- Assigned task -
When you reach the line that contains "memWf t ∧ SealRule" in the data below, start reproducing lines exactly, and stop after the line that contains "(∀ s : State, (∃".

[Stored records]
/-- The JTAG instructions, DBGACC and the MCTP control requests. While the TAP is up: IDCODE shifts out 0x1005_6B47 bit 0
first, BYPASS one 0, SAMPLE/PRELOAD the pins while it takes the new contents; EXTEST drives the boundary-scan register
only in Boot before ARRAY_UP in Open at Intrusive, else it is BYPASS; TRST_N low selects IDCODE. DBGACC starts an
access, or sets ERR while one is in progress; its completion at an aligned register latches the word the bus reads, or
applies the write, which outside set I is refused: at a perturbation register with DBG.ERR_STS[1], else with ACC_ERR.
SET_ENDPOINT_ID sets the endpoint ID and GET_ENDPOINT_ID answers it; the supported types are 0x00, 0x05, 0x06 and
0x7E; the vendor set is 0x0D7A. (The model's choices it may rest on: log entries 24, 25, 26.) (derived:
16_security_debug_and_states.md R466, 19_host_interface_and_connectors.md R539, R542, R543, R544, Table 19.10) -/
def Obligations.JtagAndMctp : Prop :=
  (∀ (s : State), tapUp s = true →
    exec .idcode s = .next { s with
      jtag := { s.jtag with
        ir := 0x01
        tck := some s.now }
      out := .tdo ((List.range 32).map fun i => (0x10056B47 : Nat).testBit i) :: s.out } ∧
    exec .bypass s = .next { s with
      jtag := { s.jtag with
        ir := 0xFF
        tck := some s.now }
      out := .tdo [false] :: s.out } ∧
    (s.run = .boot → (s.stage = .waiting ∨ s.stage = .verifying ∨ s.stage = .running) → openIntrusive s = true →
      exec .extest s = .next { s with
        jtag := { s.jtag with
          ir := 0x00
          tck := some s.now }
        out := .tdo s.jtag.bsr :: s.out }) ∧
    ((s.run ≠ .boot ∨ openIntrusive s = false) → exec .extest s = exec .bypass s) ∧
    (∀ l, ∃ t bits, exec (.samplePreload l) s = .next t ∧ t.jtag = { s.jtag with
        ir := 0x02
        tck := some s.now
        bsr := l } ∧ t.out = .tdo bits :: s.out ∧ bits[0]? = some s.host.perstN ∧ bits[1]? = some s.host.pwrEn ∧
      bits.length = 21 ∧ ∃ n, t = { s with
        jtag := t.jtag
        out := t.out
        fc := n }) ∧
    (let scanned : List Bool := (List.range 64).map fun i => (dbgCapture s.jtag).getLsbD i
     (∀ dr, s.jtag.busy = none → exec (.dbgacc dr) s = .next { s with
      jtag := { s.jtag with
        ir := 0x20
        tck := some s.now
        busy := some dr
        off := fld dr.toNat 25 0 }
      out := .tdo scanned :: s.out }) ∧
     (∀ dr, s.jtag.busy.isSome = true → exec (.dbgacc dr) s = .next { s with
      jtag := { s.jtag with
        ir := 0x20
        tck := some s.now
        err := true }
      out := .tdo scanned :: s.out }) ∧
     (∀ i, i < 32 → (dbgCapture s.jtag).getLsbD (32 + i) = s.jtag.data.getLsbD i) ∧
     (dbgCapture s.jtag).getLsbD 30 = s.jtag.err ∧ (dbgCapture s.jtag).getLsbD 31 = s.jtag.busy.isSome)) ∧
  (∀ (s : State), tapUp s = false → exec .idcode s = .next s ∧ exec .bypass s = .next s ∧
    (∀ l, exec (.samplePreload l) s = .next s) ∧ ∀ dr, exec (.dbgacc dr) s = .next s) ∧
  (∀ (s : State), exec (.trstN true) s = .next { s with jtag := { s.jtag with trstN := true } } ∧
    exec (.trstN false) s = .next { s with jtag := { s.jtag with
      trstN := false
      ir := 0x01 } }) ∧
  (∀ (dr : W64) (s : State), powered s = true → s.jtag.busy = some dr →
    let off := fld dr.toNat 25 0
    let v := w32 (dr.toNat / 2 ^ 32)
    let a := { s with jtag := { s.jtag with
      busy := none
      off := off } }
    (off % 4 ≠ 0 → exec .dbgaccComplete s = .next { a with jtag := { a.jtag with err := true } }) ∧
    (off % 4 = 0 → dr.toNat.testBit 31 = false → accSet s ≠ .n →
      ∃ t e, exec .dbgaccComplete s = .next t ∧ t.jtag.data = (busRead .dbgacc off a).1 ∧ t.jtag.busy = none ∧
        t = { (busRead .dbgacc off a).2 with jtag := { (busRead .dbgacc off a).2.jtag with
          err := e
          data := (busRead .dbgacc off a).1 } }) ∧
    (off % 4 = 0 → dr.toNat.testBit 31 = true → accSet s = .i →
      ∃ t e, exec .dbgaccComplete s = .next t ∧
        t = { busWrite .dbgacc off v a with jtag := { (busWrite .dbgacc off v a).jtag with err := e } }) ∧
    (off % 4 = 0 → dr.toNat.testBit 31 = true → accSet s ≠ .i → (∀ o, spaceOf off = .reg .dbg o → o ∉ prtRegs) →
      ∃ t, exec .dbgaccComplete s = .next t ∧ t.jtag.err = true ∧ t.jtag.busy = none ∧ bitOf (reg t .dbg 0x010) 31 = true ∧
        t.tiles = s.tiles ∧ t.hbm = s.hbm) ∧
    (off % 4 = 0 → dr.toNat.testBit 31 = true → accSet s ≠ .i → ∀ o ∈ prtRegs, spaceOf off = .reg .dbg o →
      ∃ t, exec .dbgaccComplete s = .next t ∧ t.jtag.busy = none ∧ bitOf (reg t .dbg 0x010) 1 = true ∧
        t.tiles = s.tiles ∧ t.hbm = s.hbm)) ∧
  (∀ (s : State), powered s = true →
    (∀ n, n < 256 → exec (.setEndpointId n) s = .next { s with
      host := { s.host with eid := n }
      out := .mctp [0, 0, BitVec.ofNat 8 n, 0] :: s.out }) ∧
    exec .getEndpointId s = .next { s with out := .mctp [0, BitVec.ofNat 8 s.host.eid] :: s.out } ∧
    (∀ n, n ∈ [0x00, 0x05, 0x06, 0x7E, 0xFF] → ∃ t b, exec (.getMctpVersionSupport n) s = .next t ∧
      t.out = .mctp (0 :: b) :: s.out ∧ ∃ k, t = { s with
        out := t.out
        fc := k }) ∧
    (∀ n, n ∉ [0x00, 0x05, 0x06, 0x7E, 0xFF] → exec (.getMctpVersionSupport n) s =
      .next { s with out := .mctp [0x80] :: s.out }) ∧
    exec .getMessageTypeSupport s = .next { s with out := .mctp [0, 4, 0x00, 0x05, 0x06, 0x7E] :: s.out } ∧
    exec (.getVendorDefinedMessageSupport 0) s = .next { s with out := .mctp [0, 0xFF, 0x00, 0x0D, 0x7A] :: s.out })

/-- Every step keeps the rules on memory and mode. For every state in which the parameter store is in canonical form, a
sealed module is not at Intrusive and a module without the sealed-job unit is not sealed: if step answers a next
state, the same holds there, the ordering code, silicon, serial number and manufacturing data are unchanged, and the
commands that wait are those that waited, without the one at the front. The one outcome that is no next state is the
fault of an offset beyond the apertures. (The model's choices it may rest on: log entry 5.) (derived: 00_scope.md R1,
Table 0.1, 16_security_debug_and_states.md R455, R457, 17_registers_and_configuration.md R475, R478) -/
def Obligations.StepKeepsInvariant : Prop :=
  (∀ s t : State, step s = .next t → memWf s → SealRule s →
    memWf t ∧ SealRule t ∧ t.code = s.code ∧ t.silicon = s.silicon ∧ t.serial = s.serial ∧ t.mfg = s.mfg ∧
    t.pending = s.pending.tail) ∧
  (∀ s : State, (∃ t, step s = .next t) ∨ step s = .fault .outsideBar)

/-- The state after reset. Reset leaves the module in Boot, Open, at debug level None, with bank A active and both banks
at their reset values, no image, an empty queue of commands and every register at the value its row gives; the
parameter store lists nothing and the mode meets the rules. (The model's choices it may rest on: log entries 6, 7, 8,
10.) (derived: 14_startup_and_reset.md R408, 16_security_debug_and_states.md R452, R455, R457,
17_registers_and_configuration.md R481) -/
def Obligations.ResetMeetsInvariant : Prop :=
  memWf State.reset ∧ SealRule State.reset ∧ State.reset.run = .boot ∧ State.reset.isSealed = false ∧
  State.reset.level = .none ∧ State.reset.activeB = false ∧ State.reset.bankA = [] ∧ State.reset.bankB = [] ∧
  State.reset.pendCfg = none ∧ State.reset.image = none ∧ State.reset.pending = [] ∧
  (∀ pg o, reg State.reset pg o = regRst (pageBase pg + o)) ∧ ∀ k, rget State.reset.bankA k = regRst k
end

...

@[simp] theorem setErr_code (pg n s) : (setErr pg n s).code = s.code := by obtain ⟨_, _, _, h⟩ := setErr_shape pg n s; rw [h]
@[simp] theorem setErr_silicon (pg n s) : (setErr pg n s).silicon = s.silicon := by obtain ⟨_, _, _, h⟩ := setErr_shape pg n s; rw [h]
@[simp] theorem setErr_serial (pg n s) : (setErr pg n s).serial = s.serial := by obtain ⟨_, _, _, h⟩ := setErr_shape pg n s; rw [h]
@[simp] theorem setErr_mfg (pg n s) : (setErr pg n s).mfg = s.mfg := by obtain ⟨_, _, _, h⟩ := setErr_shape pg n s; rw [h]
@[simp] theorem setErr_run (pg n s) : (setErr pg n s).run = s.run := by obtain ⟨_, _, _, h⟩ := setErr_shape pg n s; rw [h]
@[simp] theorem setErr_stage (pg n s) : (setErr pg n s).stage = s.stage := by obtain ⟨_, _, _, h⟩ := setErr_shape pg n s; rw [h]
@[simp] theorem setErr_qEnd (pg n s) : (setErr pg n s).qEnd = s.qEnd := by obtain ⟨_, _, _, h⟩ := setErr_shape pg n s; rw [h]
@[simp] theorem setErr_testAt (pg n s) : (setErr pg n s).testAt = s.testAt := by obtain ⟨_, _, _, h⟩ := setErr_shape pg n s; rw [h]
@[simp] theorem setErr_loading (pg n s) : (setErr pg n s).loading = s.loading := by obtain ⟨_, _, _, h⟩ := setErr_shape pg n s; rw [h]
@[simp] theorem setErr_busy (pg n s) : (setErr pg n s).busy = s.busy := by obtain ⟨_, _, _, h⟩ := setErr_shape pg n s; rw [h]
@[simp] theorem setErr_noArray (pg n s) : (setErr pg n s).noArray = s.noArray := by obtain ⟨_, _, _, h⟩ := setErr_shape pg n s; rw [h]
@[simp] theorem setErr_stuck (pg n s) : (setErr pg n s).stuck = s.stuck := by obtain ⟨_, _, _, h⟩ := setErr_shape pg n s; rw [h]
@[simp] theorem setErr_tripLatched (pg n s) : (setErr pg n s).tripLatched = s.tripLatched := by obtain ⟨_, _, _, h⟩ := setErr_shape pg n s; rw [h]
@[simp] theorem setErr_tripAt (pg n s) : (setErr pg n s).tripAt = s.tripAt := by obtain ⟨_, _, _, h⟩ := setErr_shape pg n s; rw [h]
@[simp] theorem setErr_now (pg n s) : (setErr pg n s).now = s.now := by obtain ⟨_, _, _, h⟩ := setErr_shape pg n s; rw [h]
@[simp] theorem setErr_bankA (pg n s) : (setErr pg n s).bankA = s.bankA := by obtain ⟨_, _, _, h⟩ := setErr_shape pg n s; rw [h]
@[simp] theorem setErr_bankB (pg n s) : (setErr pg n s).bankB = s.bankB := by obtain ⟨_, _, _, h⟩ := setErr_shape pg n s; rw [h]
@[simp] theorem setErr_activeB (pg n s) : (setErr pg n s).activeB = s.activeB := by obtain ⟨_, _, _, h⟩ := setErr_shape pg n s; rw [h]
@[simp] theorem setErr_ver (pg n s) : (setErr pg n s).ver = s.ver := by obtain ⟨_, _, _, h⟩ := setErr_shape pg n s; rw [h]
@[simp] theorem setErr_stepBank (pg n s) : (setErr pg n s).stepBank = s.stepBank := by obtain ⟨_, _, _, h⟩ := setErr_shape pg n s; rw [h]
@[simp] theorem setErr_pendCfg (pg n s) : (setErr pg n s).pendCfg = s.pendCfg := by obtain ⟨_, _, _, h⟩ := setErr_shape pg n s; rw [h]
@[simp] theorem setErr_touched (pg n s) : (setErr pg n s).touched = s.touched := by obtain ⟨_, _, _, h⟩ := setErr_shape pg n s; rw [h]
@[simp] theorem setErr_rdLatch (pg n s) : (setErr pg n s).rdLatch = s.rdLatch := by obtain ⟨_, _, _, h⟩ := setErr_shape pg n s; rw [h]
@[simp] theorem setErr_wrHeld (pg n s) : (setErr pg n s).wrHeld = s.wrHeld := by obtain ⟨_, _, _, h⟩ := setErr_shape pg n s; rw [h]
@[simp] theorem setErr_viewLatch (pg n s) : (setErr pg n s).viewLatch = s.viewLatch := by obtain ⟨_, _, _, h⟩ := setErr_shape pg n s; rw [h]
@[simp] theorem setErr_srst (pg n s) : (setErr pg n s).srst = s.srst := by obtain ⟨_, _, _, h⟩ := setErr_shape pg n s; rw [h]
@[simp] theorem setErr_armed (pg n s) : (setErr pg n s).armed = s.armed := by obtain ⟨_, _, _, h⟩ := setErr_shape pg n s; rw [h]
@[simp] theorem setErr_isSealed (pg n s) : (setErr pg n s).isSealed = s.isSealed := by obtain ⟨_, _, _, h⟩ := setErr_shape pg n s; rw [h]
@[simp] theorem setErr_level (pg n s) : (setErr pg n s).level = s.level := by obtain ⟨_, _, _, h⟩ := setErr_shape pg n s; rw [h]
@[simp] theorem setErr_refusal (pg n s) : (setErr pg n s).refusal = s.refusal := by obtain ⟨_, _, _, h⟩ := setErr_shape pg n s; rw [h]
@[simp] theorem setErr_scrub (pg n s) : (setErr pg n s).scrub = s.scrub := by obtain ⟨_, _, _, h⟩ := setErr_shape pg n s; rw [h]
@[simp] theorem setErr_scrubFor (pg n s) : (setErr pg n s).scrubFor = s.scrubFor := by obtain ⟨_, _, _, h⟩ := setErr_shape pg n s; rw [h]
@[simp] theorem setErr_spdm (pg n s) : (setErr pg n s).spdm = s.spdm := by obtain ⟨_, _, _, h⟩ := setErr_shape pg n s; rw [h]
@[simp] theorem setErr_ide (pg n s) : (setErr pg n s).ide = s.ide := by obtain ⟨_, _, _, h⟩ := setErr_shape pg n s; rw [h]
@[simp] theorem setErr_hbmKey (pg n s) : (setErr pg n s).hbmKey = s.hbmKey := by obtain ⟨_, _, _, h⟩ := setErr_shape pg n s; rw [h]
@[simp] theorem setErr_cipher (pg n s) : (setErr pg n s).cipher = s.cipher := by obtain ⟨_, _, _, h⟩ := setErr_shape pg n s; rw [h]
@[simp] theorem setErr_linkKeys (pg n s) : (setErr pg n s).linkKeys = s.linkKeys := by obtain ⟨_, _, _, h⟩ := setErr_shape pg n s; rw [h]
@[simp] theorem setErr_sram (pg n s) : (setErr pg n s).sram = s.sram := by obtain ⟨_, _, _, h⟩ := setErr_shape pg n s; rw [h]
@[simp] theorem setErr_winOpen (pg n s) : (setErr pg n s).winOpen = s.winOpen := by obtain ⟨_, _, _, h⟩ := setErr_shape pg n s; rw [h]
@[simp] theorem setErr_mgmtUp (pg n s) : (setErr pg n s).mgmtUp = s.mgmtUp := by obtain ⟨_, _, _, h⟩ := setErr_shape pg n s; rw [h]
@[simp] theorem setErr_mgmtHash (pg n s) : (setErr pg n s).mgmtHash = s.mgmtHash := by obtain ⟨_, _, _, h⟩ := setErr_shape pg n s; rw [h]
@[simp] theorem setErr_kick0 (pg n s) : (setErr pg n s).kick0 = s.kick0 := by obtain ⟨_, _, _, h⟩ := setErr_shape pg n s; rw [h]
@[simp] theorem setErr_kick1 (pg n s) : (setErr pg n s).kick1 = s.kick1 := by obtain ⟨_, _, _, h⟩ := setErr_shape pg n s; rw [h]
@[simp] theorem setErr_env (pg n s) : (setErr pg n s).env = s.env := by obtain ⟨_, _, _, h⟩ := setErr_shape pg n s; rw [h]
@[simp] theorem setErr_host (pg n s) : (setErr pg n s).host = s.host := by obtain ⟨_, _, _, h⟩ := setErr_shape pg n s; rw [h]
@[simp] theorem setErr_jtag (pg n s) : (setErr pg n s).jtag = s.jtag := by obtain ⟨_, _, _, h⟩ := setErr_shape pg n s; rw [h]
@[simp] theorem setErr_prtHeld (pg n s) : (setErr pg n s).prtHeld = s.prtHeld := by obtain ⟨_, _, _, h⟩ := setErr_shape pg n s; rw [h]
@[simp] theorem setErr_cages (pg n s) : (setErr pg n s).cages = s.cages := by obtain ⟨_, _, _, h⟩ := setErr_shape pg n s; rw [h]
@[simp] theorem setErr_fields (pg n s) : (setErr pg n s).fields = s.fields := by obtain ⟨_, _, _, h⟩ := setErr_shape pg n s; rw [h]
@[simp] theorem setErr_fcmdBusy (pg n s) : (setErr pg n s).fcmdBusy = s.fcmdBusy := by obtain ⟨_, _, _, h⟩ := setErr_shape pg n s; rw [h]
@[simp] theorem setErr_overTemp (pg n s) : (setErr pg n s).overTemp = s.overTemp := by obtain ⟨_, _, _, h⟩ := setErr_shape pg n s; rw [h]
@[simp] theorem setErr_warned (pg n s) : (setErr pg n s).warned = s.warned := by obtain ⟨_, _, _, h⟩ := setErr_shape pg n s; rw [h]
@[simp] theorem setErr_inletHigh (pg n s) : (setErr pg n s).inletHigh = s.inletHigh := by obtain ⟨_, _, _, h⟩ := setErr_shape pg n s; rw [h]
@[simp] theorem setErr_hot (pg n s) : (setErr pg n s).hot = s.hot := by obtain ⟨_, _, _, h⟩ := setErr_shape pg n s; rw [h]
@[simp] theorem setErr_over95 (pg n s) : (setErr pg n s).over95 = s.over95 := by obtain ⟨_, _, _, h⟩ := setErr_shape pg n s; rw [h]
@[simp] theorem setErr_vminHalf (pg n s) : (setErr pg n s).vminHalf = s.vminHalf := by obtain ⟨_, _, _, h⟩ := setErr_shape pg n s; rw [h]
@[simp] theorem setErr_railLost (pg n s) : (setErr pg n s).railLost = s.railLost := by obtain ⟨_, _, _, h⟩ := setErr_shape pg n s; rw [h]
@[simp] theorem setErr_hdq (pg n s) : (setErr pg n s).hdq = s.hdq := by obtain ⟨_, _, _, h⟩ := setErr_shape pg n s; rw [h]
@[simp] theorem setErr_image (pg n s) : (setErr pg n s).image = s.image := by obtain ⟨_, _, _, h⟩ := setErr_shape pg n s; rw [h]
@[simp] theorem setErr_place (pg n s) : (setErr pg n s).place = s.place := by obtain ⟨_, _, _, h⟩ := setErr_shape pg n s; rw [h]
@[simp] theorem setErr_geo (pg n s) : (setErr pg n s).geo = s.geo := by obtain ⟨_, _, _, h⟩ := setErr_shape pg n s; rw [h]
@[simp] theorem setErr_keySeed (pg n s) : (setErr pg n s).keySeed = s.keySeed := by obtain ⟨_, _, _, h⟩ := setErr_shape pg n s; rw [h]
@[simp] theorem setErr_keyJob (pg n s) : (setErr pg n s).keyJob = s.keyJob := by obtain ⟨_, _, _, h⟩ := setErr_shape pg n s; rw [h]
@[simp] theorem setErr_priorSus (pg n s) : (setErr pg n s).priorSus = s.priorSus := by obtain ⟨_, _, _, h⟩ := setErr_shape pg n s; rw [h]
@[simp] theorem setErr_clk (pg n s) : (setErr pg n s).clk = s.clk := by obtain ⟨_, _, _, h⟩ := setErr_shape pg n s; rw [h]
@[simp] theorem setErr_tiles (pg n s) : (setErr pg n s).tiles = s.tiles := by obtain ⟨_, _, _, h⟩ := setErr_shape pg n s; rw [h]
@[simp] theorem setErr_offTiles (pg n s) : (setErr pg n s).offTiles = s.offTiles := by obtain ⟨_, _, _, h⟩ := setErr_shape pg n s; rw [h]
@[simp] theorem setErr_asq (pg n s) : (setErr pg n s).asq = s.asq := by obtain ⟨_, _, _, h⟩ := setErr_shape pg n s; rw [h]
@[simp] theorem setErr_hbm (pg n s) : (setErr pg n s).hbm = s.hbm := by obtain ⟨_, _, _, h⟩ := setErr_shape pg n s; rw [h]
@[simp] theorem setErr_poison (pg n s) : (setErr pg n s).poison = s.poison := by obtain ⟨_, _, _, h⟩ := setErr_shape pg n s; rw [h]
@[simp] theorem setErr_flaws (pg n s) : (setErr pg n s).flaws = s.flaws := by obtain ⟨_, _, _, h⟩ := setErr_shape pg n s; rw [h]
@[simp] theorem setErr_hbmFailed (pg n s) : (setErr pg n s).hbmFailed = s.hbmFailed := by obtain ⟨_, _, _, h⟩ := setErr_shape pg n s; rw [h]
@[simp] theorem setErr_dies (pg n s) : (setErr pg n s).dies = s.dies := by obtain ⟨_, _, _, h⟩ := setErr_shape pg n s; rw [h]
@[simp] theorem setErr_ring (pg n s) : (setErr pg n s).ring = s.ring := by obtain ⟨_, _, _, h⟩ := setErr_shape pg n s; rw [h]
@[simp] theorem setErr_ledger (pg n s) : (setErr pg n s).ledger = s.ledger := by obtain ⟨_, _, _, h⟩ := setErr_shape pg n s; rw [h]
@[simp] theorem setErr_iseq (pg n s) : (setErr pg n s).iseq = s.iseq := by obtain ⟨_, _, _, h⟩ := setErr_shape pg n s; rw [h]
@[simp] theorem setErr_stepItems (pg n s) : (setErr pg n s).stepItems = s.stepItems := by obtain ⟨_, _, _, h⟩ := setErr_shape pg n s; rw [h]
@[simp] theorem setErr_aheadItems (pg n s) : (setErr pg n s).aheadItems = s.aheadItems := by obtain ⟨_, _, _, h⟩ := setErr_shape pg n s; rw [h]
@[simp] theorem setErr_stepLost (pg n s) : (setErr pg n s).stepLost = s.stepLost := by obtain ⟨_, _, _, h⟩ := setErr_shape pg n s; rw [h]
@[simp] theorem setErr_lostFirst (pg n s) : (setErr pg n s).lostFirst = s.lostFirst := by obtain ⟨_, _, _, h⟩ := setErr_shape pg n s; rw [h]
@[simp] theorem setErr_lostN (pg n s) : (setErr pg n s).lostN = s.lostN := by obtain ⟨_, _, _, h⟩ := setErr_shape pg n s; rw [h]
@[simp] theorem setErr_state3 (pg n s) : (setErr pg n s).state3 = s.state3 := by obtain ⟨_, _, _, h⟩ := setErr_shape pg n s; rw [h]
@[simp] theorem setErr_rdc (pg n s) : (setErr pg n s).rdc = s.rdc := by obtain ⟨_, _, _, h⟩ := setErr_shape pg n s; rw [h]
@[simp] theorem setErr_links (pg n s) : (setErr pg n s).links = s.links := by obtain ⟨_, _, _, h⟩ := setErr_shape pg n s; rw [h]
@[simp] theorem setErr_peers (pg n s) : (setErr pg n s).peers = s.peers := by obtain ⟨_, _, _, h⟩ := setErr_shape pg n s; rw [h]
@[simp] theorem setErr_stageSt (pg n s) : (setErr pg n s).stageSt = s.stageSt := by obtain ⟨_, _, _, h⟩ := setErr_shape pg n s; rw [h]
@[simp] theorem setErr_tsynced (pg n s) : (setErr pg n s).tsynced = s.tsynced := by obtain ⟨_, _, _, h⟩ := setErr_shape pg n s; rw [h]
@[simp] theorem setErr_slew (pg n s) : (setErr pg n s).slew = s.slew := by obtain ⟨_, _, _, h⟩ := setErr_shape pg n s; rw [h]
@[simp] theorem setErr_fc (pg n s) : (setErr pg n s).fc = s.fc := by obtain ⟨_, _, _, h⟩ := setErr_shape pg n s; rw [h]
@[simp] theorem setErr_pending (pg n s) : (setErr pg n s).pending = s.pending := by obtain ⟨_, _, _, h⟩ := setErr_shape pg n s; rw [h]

- Your response -
    memWf t ∧ SealRule t ∧ t.code = s.code ∧ t.silicon = s.silicon ∧ t.serial = s.serial ∧ t.mfg = s.mfg ∧
    t.pending = s.pending.tail) ∧
  (∀ s : State, (∃ t, step s = .next t) ∨ step s = .fault .outsideBar)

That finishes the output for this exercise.